It did not make sense to Precarious, but he recognized the logic as similar to that employed by his former organization. Why not floor it? You already grew your hair long and read the wrong books. He had read way too many of the wrong books: self-published malarkey about how various ethnicities were secretly aliens; rumorology (that is, the study of Sacred Gossip); far too many volumes involving ley lines and what they had to do with George Washington’s secret spy corps; experimental novels written in first through sixth person; but mostly nerdy sci-fi. Cheap, thick paperbacks with lurid covers and pre-yellowed page edges that would float around the band and road crew. The kind of science fiction where the author did a lot of research and didn’t want to waste anything, so there’s 14 pages on sword-smithing. You could learn something in between the fuck scenes in those books, Precarious always figured.

“Polytely,” he said.

“Wha?”

“Hah?”

“I think I’m saying it right. I only read it. It’s got to do with how you solve a problem with multiple goals that contradict with one another. Which is what we got. We wanna retreat and revenge at the same time. Ran into this kinda thing all the time in the Dead.”

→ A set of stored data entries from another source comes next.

-- ==== Sys2Proof/Machine/Operands.lean ====
section
/-!
DEFINITION. The operands of LMSW and SMSW (spec/30_encoding.md rules R205 to R209, spec/00_scope.md rule
R11): effective addresses, `MemRead` and `MemWrite`.
-/

namespace Sys2Proof.Machine

/-! ### Effective addresses -/

/-- The 16-bit base of an operand (R207). -/
def base16Value (b : Base16) (s : State) : Half :=
  match b with
  | .bxSi => s.reg16 .ebx + s.reg16 .esi
  | .bxDi => s.reg16 .ebx + s.reg16 .edi
  | .bpSi => s.reg16 .ebp + s.reg16 .esi
  | .bpDi => s.reg16 .ebp + s.reg16 .edi
  | .si => s.reg16 .esi
  | .di => s.reg16 .edi
  | .bp => s.reg16 .ebp
  | .bx => s.reg16 .ebx

/-- The displacement of 16-bit addressing; `disp8` is sign-extended (R207, R217). -/
def disp16Value : Disp16 → Half
  | .none => 0
  | .d8 d => d.signExtend 16
  | .d16 d => d

/-- The displacement of 32-bit addressing; `disp8` is sign-extended (R205, R217). -/
def disp32Value : Disp32 → Word
  | .none => 0
  | .d8 d => d.signExtend 32
  | .d32 d => d

/-- `idx` of R206: no index where its number is 100B, else the register times 1, 2, 4 or 8. -/
def indexValue (scale : BitVec 2) (index : Reg) (s : State) : Word :=
  if index = .esp then 0 else s.reg index <<< scale.toNat

/-- The offset of a memory operand: modulo 2^32 in 32-bit addressing, modulo 2^16 and zero-extended in
16-bit addressing (R205 to R207). -/
def effectiveAddress (m : MemOperand) (s : State) : Word :=
  match m with
  | .direct16 d => d.zeroExtend 32
  | .base16 b d => (base16Value b s + disp16Value d).zeroExtend 32
  | .direct32 d => d
  | .base32 b d => s.reg b + disp32Value d
  | .sib scale index base d => s.reg base + indexValue scale index s + disp32Value d
  | .sibDirect scale index d => d + indexValue scale index s

/-- The default segment of a 16-bit base: SS where BP is in it (R207). -/
def base16Segment : Base16 → SegReg
  | .bpSi => .ss
  | .bpDi => .ss
  | .bp => .ss
  | .bxSi => .ds
  | .bxDi => .ds
  | .si => .ds
  | .di => .ds
  | .bx => .ds

/-- The default segment of a 32-bit base register: SS for EBP, and for ESP behind a SIB byte (R205, R206). -/
def base32Segment (b : Reg) : SegReg := if b = .esp ∨ b = .ebp then .ss else .ds

/-- The default segment of a memory operand (R205 to R207). -/
def defaultSegment : MemOperand → SegReg
  | .direct16 _ => .ds
  | .base16 b _ => base16Segment b
  | .direct32 _ => .ds
  | .base32 b _ => base32Segment b
  | .sib _ _ b _ => base32Segment b
  | .sibDirect _ _ _ => .ds

/-- The segment of a memory operand: the override if there is one (R208). -/
def operandSegment (p : Prefixes) (m : MemOperand) : SegReg := p.seg.getD (defaultSegment m)

/-- The operand size of SMSW is 32: the default of the code segment, or the other one after 66H (R77,
R208, R209). -/
def operandSize32 (p : Prefixes) (s : State) : Bool := s.seg.cs.attr.d ^^ p.opsize

/-! ### Reading and writing -/

/-- An access of an operand is made at CPL (R130). -/
def operandAccess (k : AccessKind) (s : State) : Access := { kind := k, user := s.user }

/-- `MemRead((r, off), n)`, as bytes: segment translation, the data breakpoint check, `LinRead` (R11). -/
def memRead (r : SegReg) (off : Word) (n : Nat) (s : State) : Res (List Byte) :=
  (segTranslate r off n .read s).bind fun la s =>
  (dataBreakpoints .read la n s).bind fun _ s => linRead la n (operandAccess .read s) s

/-- The store of `n` bytes at linear address `la` touches the storing instruction, of `len` bytes, or the
`PREFETCH_DEPTH` bytes that follow it (R183). -/
def intoStream (len : Nat) (la : Word) (n : Nat) (s : State) : Bool :=
  (span la n).any fun a =>
    decide ((a - (s.seg.cs.base + s.eip)).toNat < len + s.platform.prefetchDepth)

/-- `MemWrite((r, off), n, v)` of the bytes `bs`, by an instruction of `len` bytes: segment translation, the
data breakpoint check, the translation of every page, the refusal of R183, the bytes (R11, R140). That
R183 comes after the exceptions is DEDUCED, assumption log entry 15. -/
def memWrite (len : Nat) (r : SegReg) (off : Word) (bs : List Byte) (s : State) : Res Unit :=
  (segTranslate r off bs.length .write s).bind fun la s =>
  (dataBreakpoints .write la bs.length s).bind fun _ s =>
  (linTranslate la bs.length (operandAccess .write s) s).bind fun pas s =>
    if intoStream len la bs.length s then .stop (.refused .storeIntoStream)
    else physWriteBytes (pas.zip bs) s

/-- The 16-bit source of LMSW (R238). -/
def readRm16 (p : Prefixes) (o : RM16) (s : State) : Res Half :=
  match o with
  | .reg r => .ok (s.reg16 r) s
  | .mem m =>
    (memRead (operandSegment p m) (effectiveAddress m s) 2 s).bind fun bs s =>
      .ok (BitVec.ofNat 16 (leNat bs)) s

end Sys2Proof.Machine
end

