/-- MOV DR6, r32 (R265). -/
def Obligations.MoveToDebugStatus : Prop :=
  ∀ (p : Prefixes) (rm : Reg) (s : State),
    DebugGuarded (.movDr6R32 p rm) s ∧
      (MayAccessDebug s →
        ∃ t, exec (.movDr6R32 p rm) s = .next t ∧
          MovedToSpecial { s with dr6 := s.reg rm &&& 0x0000E00F } s t)

/-- MOV DR7, r32 (R266). -/
def Obligations.MoveToDebugControl : Prop :=
  ∀ (p : Prefixes) (rm : Reg) (s : State),
    DebugGuarded (.movDr7R32 p rm) s ∧
      (MayAccessDebug s →
        (∀ i, enabledIn (s.reg rm) i = true →
          lenIn (s.reg rm) i ≠ 2 ∧ rwIn (s.reg rm) i ≠ 2 ∧
            (rwIn (s.reg rm) i = 0 → lenIn (s.reg rm) i = 0)) →
        ∃ t, exec (.movDr7R32 p rm) s = .next t ∧
          MovedToSpecial { s with dr7 := s.reg rm &&& 0xFFFF23FF } s t) ∧
        (MayAccessDebug s →
          (∃ i, enabledIn (s.reg rm) i = true ∧
            (lenIn (s.reg rm) i = 2 ∨ rwIn (s.reg rm) i = 2 ∨
              rwIn (s.reg rm) i = 0 ∧ lenIn (s.reg rm) i ≠ 0)) →
          ∃ r ∈ [Refusal.undefinedLen, .undefinedRw, .executionLength],
            exec (.movDr7R32 p rm) s = .refused r)

/-- ESC (R310): taking this exception is the instruction's own effect. -/
def Obligations.CoprocessorOpcodeNeedsEmulation : Prop :=
  ∀ (p : Prefixes) (low : BitVec 3) (s : State),
    (s.em = true → exec (.esc p low) s = .next (takeException .nm .fault .none s)) ∧
      (s.em = false → exec (.esc p low) s = .refused .coprocessor)

/-- The refused rows behind the checks of R230, R260 and R367 (R237, R267, R270 to R274). That the checks
come before the refusal is the model's reading: log entry 17. -/
def Obligations.ReservedRegisterMovesAreRefused : Prop :=
  ∀ (p : Prefixes) (rm : Reg) (s : State),
    ((∀ i ∈ [Instr.movR32Cr1 p rm, .movCr1R32 p rm, .movR32Tr6 p rm, .movR32Tr7 p rm, .movTr6R32 p rm,
        .movTr7R32 p rm], Guarded i s) ∧
      (∀ n, ∀ i ∈ [Instr.movR32Cr4to7 p n rm, .movCr4to7R32 p n rm, .movR32Tr0to3 p n rm,
        .movTr0to3R32 p n rm], Guarded i s) ∧
        ∀ n, Guarded (.movR32Tr4to5 p n rm) s ∧ Guarded (.movTr4to5R32 p n rm) s ∧
          DebugGuarded (.movR32Dr4to5 p n rm) s ∧ DebugGuarded (.movDr4to5R32 p n rm) s) ∧
      (MayRunPrivileged s →
        (exec (.movR32Cr1 p rm) s = .refused .reservedControlRegister ∧
          exec (.movCr1R32 p rm) s = .refused .reservedControlRegister ∧
            ∀ n, exec (.movR32Cr4to7 p n rm) s = .refused .reservedControlRegister ∧
              exec (.movCr4to7R32 p n rm) s = .refused .reservedControlRegister) ∧
          (exec (.movR32Tr6 p rm) s = .refused .tlbTestRegisters ∧
            exec (.movR32Tr7 p rm) s = .refused .tlbTestRegisters ∧
              exec (.movTr6R32 p rm) s = .refused .tlbTestRegisters ∧
                exec (.movTr7R32 p rm) s = .refused .tlbTestRegisters) ∧
            (∀ n, exec (.movR32Tr0to3 p n rm) s = .refused .reservedTestRegister ∧
              exec (.movTr0to3R32 p n rm) s = .refused .reservedTestRegister) ∧
              ∀ n, exec (.movR32Tr4to5 p n rm) s = .refused .reservedTestRegister ∧
                exec (.movTr4to5R32 p n rm) s = .refused .reservedTestRegister) ∧
        (MayAccessDebug s →
          ∀ n, exec (.movR32Dr4to5 p n rm) s = .refused .reservedDebugRegister ∧
            exec (.movDr4to5R32 p n rm) s = .refused .reservedDebugRegister)
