-- ==== Sys2Proof/Laws/Bits.lean ====
section
/-!
SUPPORT. The bit fields: what `insertBits` and the masks do to a bit.
-/

namespace Sys2Proof.Machine

/-- A bit of `insertBits` comes from the new value inside the mask and from the old one outside it. -/
theorem getLsbD_insertBits (mask old new : Word) (i : Nat) :
    (insertBits mask old new).getLsbD i = if mask.getLsbD i then new.getLsbD i else old.getLsbD i := by
  by_cases h : i < 32
  · simp only [insertBits, BitVec.getLsbD_or, BitVec.getLsbD_and, BitVec.getLsbD_not, h, decide_true,
      Bool.true_and]
    cases mask.getLsbD i <;> simp
  · simp [BitVec.getLsbD_of_ge _ _ (Nat.le_of_not_lt h)]

/-- Inside the mask the new value stands. -/
theorem insertBits_and_mask (mask old new : Word) : insertBits mask old new &&& mask = new &&& mask := by
  apply BitVec.eq_of_getLsbD_eq
  intro i h
  simp only [BitVec.getLsbD_and, getLsbD_insertBits]
  cases mask.getLsbD i <;> simp

/-- Outside the mask the old value stands. -/
theorem insertBits_and_not_mask (mask old new : Word) :
    insertBits mask old new &&& ~~~mask = old &&& ~~~mask := by
  apply BitVec.eq_of_getLsbD_eq
  intro i h
  simp only [BitVec.getLsbD_and, BitVec.getLsbD_not, getLsbD_insertBits]
  cases mask.getLsbD i <;> simp

/-- Two words that agree inside a mask and outside it are equal. -/
theorem eq_of_and_mask {mask a b : Word} (h : a &&& mask = b &&& mask)
    (h' : a &&& ~~~mask = b &&& ~~~mask) : a = b := by
  apply BitVec.eq_of_getLsbD_eq
  intro i hi
  have e := congrArg (·.getLsbD i) h
  have e' := congrArg (·.getLsbD i) h'
  simp only [BitVec.getLsbD_and, BitVec.getLsbD_not, hi, decide_true, Bool.true_and] at e e'
  cases hm : mask.getLsbD i <;> simp_all

/-- Masking a word leaves no bit outside the mask. -/
theorem and_and_not_self (a mask : Word) : a &&& mask &&& ~~~mask = 0 := by
  rw [BitVec.and_assoc, BitVec.and_not_self]; simp

end Sys2Proof.Machine
end

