-- ==== Sys2Proof/Laws/Memory.lean ====
section
/-!
SUPPORT. Physical memory: a read after a write, the canonical form, and what the reads and writes of
bytes can answer.
-/

namespace Sys2Proof.Machine

/-- A read after a write to the same address gives the value written. -/
theorem lookupCell_insertCell_same (m : List Host.Cell) (a : Nat) (b : Byte) :
    lookupCell (insertCell m a b) a = some b := by
  induction m with
  | nil => simp [insertCell, lookupCell]
  | cons c m ih =>
    obtain ⟨k, c⟩ := c
    simp only [insertCell]
    split
    · simp [lookupCell]
    · split
      · simp [lookupCell]
      · rename_i h1 h2
        have : ¬k = a := fun h => h2 h.symm
        simp [lookupCell, this, ih]

/-- A write leaves every other address alone. -/
theorem lookupCell_insertCell_other (m : List Host.Cell) {a a' : Nat} (b : Byte) (h : a' ≠ a) :
    lookupCell (insertCell m a b) a' = lookupCell m a' := by
  induction m with
  | nil => simp [insertCell, lookupCell, Ne.symm h]
  | cons c m ih =>
    obtain ⟨k, c⟩ := c
    simp only [insertCell]
    split
    · simp [lookupCell, Ne.symm h]
    · split
      · rename_i h1 h2
        subst h2
        simp [lookupCell, Ne.symm h]
      · by_cases hk : k = a' <;> simp [lookupCell, hk, ih]

/-- Every address a write leaves listed was listed before, or is the one written. -/
theorem mem_insertCell {m : List Host.Cell} {a : Nat} {b : Byte} {c : Host.Cell}
    (h : c ∈ insertCell m a b) : c = (a, b) ∨ c ∈ m := by
  induction m with
  | nil => simpa [insertCell] using h
  | cons x m ih =>
    obtain ⟨k, d⟩ := x
    simp only [insertCell] at h
    split at h
    · simp only [List.mem_cons] at h ⊢; tauto
    · split at h
      · simp only [List.mem_cons] at h ⊢; tauto
      · simp only [List.mem_cons] at h ⊢
        rcases h with h | h
        · exact .inr (.inl h)
        · exact (ih h).imp id .inr

/-- A write below 2^32 keeps memory's canonical form. -/
theorem memoryWf_insertCell {m : List Host.Cell} (a : Nat) (b : Byte) (ha : a < 0x100000000)
    (h : memoryWf m = true) : memoryWf (insertCell m a b) = true := by
  simp only [memoryWf, Bool.and_eq_true, decide_eq_true_eq, List.all_eq_true] at h ⊢
  refine ⟨?_, fun c hc => ?_⟩
  · obtain ⟨hs, -⟩ := h
    induction m with
    | nil => simp [insertCell]
    | cons x m ih =>
      obtain ⟨k, d⟩ := x
      rw [List.pairwise_cons] at hs
      simp only [insertCell]
      split
      · rename_i hk
        refine List.pairwise_cons.2 ⟨fun c hc => ?_, List.pairwise_cons.2 hs⟩
        rcases List.mem_cons.1 hc with rfl | hc
        · exact hk
        · exact lt_trans hk (hs.1 c hc)
      · split
        · rename_i h1 h2
          subst h2
          exact List.pairwise_cons.2 hs
        · refine List.pairwise_cons.2 ⟨fun c hc => ?_, ih hs.2⟩
          rcases mem_insertCell hc with rfl | hc
          · simp only; omega
          · exact hs.1 c hc
  · rcases mem_insertCell hc with rfl | hc
    · exact ha
    · exact h.2 c hc

/-- Reset memory has the canonical form. -/
theorem memoryWf_reset : memoryWf State.reset.mem = true := rfl

/-- A read of a byte that answers is the byte memory holds there, and changes nothing. -/
theorem physReadByte_ok {pa : Word} {s t : State} {b : Byte} (h : physReadByte pa s = .ok b t) :
    t = s ∧ s.byteAt pa.toNat = some b := by
  unfold physReadByte at h
  split at h
  · split at h
    · cases h; simp_all [State.byteAt]
    · cases h
  · cases h

/-- A byte that memory holds is read. -/
theorem physReadByte_of_byteAt {pa : Word} {s : State} {b : Byte} (h : s.byteAt pa.toNat = some b) :
    physReadByte pa s = .ok b s := by
  unfold State.byteAt at h
  split at h
  · simp [physReadByte, *]
  · cases h

/-- A read of a byte raises no exception. -/
theorem physReadByte_ne_next (pa : Word) (s t : State) : physReadByte pa s ≠ .stop (.next t) := by
  unfold physReadByte; split
  · split <;> simp
  · simp

/-- A write of a byte that answers changes memory alone. -/
theorem physWriteByte_ok {pa : Word} {b : Byte} {s t : State} {u : Unit}
    (h : physWriteByte pa b s = .ok u t) :
    s.isRam pa.toNat = true ∧ t = { s with mem := insertCell s.mem pa.toNat b } := by
  unfold physWriteByte at h
  split at h
  · cases h; exact ⟨by assumption, rfl⟩
  · cases h

/-- A write of a byte raises no exception. -/
theorem physWriteByte_ne_next (pa : Word) (b : Byte) (s t : State) :
    physWriteByte pa b s ≠ .stop (.next t) := by
  unfold physWriteByte; split <;> simp

/-- Reads of bytes that answer change nothing, and answer as many bytes as there are addresses. -/
theorem physReadBytes_ok {pas : List Word} {s t : State} {bs : List Byte}
    (h : physReadBytes pas s = .ok bs t) : t = s ∧ pas.map (fun pa => s.byteAt pa.toNat) = bs.map some := by
  induction pas generalizing s t bs with
  | nil => cases h; exact ⟨rfl, rfl⟩
  | cons pa pas ih =>
    obtain ⟨b, u, h1, h2⟩ := bind_eq_ok h
    obtain ⟨cs, v, h3, h4⟩ := bind_eq_ok h2
    obtain ⟨rfl, hb⟩ := physReadByte_ok h1
    obtain ⟨rfl, hc⟩ := ih h3
    cases h4
    exact ⟨rfl, by simp [hb, hc]⟩

/-- Bytes that memory holds are read. -/
theorem physReadBytes_of_byteAt {pas : List Word} {s : State} {bs : List Byte}
    (h : pas.map (fun pa => s.byteAt pa.toNat) = bs.map some) : physReadBytes pas s = .ok bs s := by
  induction pas generalizing bs with
  | nil => cases bs <;> simp_all [physReadBytes]
  | cons pa pas ih =>
    cases bs with
    | nil => simp at h
    | cons b bs =>
      simp only [List.map_cons, List.cons.injEq] at h
      simp [physReadBytes, physReadByte_of_byteAt h.1, ih h.2]

/-- Reads of bytes raise no exception. -/
theorem physReadBytes_ne_next (pas : List Word) (s t : State) : physReadBytes pas s ≠ .stop (.next t) := by
  induction pas generalizing s with
  | nil => simp [physReadBytes]
  | cons pa pas ih =>
    intro h
    rcases bind_eq_stop h with h | ⟨b, u, -, h⟩
    · exact physReadByte_ne_next _ _ _ h
    · rcases bind_eq_stop h with h | ⟨bs, v, -, h⟩
      · exact ih _ h
      · cases h

/-- Writes of bytes that answer change memory alone, keep its canonical form, and change no byte at
another address. -/
theorem physWriteBytes_ok {l : List (Word × Byte)} {s t : State} {u : Unit}
    (h : physWriteBytes l s = .ok u t) :
    t = { s with mem := t.mem } ∧ (memoryWf s.mem = true → memoryWf t.mem = true) ∧
      ∀ a, (∀ x ∈ l, x.1.toNat ≠ a) → lookupCell t.mem a = lookupCell s.mem a := by
  induction l generalizing s with
  | nil => cases h; exact ⟨rfl, id, fun _ _ => rfl⟩
  | cons x l ih =>
    obtain ⟨pa, b⟩ := x
    obtain ⟨v, w, h1, h2⟩ := bind_eq_ok h
    obtain ⟨-, rfl⟩ := physWriteByte_ok h1
    obtain ⟨e, hw, hl⟩ := ih h2
    refine ⟨by rw [e], fun hm => hw (memoryWf_insertCell _ _ pa.isLt hm), fun a ha => ?_⟩
    rw [hl a fun x hx => ha x (List.mem_cons_of_mem _ hx)]
    exact lookupCell_insertCell_other _ _ (Ne.symm (ha _ List.mem_cons_self))

/-- Writes of bytes raise no exception. -/
theorem physWriteBytes_ne_next (l : List (Word × Byte)) (s t : State) :
    physWriteBytes l s ≠ .stop (.next t) := by
  induction l generalizing s with
  | nil => simp [physWriteBytes]
  | cons x l ih =>
    obtain ⟨pa, b⟩ := x
    intro h
    rcases bind_eq_stop h with h | ⟨v, w, -, h⟩
    · exact physWriteByte_ne_next _ _ _ _ h
    · exact ih _ h

/-- A read of four bytes that answers changes nothing. -/
theorem physRead32_ok {pa : Word} {s t : State} {v : Word} (h : physRead32 pa s = .ok v t) : t = s := by
  obtain ⟨bs, u, h1, h2⟩ := bind_eq_ok h
  cases h2
  exact (physReadBytes_ok h1).1

/-- A read of four bytes raises no exception. -/
theorem physRead32_ne_next (pa : Word) (s t : State) : physRead32 pa s ≠ .stop (.next t) := by
  intro h
  rcases bind_eq_stop h with h | ⟨bs, u, -, h⟩
  · exact physReadBytes_ne_next _ _ _ h
  · cases h

/-- A write of four bytes that answers changes memory alone and keeps its canonical form. -/
theorem physWrite32_ok {pa v : Word} {s t : State} {u : Unit} (h : physWrite32 pa v s = .ok u t) :
    t = { s with mem := t.mem } ∧ (memoryWf s.mem = true → memoryWf t.mem = true) :=
  ⟨(physWriteBytes_ok h).1, (physWriteBytes_ok h).2.1⟩

/-- A write of four bytes raises no exception. -/
theorem physWrite32_ne_next (pa v : Word) (s t : State) : physWrite32 pa v s ≠ .stop (.next t) :=
  physWriteBytes_ne_next _ _ _

end Sys2Proof.Machine
end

Sheila sat down next to him and said,

“What did you usually do?”

“Well, the second thing we did varied, but generally the first response was to drop acid.”

She pecked Precarious on the cheek and leapt up; Tiresias did a move she liked to call the Boogaloo.

“Look how happy I am. I’m doing the Boogaloo,”she said.

“Tirry, you gotta stop saying that.”

The move was not the Boogaloo. It was a spastic mixture of the Running Man and the Cabbage Patch. Tiresias just enjoyed saying “boogaloo.” The two women did their Charlie’s Angels poses into the mirror again.

“Come here,” Tiresias said. “You be Charlie.”

“Charlie was just a voice on the phone,” Precarious told her, not rising.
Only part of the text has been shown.